Universities can also contribute to open science, open access, and citizen science through learning – such as, with a MOOC that designed to train researchers in the area of citizen science and crowdsourcing that we run at UCL [Slide 32].

In summary, we can see that citizen science is an area that is expanding rapidly. It got multifaceted aspects for researchers, participants and institutions, and care should be taken when considering how to evaluate them and how to provide indicators about them – mix methods are needed to evaluate & monitor them.

There are significant challenges of recognition: as valid excellent research, to have a sustainable institutional support, and the most critical indicator – funding. The current models in which they are hardly being funded (<1% in NERC, for example) show that funders still have a journey between what they are stating and what they are doing.


Reflection on the discussion: from attending the workshop and hearing about open access, open data, and citizen science, I left the discussion realising that the “societal engagement” is a very challenging aspect of the open science agenda – and citizen science practitioners should be aware of that. My impression is that with open access, as long as the payment is covered (by funder or the institution), and as long as the outlet is perceived as high quality, scientists will be happy to do so. The same can be said about open data – as long as funders are willing to cover the costs and providing mechanisms and support for skills, for example through libraries then we can potentially have progress there, too (although over protection over data by individual scientists and groups is an issue).

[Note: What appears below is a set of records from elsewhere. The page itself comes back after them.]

-- ==== Sys2Proof/Machine/Notices.lean ====
section
/-!
DEFINITION. SYSTEM messages of the Registrar and the hubs (R314, R351, R472), and the distances that their times rest
on (R348).
-/
namespace Sys2Proof.Machine

/-! ## Distances (R310, R348) -/

/-- Hops on one axis of size `n` between coordinates `c` and `t`, within a job entry's extent (R310). -/
def axisHops (n ext org c t : Nat) : Nat :=
  let d := (t + n - c) % n
  if ext = n then min d (n - d)
  else
    let r (x : Nat) : Nat := (x + n - org % n) % n
    max (r t) (r c) - min (r t) (r c)

/-- Dimension-order hops between two packages of a slice (R310, R348); job 0 is the system job. -/
def State.hops (s : State) (job a b : Nat) : Nat :=
  let pl := s.plan
  let e := s.jobEntry job
  ([0, 1, 2].map (fun x =>
    axisHops (pl.size x) (if job = 0 then pl.size x else jExt e x) (if job = 0 then 0 else jOrg e x)
      (pl.coord a x) (pl.coord b x))).foldl (· + ·) 0

/-- Dg in beats: from a root to the farthest of a list of members (R348). -/
def State.dg (s : State) (job root : Nat) (ms : List Nat) : Nat :=
  ceilDiv ((ms.map (s.hops job root)).foldl max 0 * 400) 1024

/-! ## Member notices (R472) -/

/-- The fields of a member notice. -/
structure Notice where
  sub    : Nat
  member : Nat
  job    : Nat
  qmask  : Nat
  cause  : Nat := 0
  time   : Nat
  beat   : Nat := 0
  step   : W64 := 0
  lexp   : Nat := 0

/-- Its payload (R472). -/
def Notice.bytes (n : Notice) : List Byte :=
  leBytes (n.sub + n.member % 2 ^ 13 * 2 ^ 16 + n.job % 1024 * 2 ^ 32 + n.qmask % 16 * 2 ^ 42 + n.cause % 16 * 2 ^ 46 +
    n.time % 2 ^ 64 * 2 ^ 64 + n.beat % 2 ^ 54 * 2 ^ 128 + n.step.toNat * 2 ^ 192 + n.lexp % 256 * 2 ^ 256) 64

/-- Send a notice to each package of a list (R310, R473). -/
def State.notify (s : State) (dsts : List Nat) (n : Notice) : State :=
  s.injectAll (dsts.map (fun d => s.sysPacket d n.bytes))

/-- The other members of a slice (R306). -/
def State.others (s : State) (job : Nat) : List Nat := (s.plan.members job).filter (fun m => m != s.ownId)

/-- MEMBER_UP of this package with a release beat (R477, R478): the other members' notices for it end. -/
def State.sendMemberUp (s : State) (job beat : Nat) (step : W64) : State :=
  let s := { s with fabric := { s.fabric with downSent := s.fabric.downSent.filter (fun j => j != job) } }
  s.notify (s.others job)
    { sub := 0x12, member := s.ownId, job := job, qmask := jQmask (s.jobEntry job), time := s.now, beat := beat, step := step }

/-- Release beat of a rejoin decided in beat `b` (R477, R478). -/
def State.rejoinBeat (s : State) (job b : Nat) : Nat := b + 4 + s.dg job s.ownId (s.others job)

end Sys2Proof.Machine
end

However, citizen science is opening up challenges and fears about expertise, and perceptions about it risking current practices, societal status, etc. Especially when considering the very hierarchical nature of scientific work – at the very local level through different academic job ranking, and within a discipline with specific big names setting the agenda in a specific field. These cultural aspects are more challenging.

In addition, there seem to be a misunderstanding of what citizen science is and mixing it with more traditional public engagement, plus some views that it can do fine by being integrated into existing research programmes. I would not expect to see major change without providing a clear signal through significant funding over a period of time that will indicate to scientists that the only way to unlock such funding is through societal engagement. This is not exactly a “moonshot” type funding – pursue any science that you want but open it. This might lead to the necessary cultural change.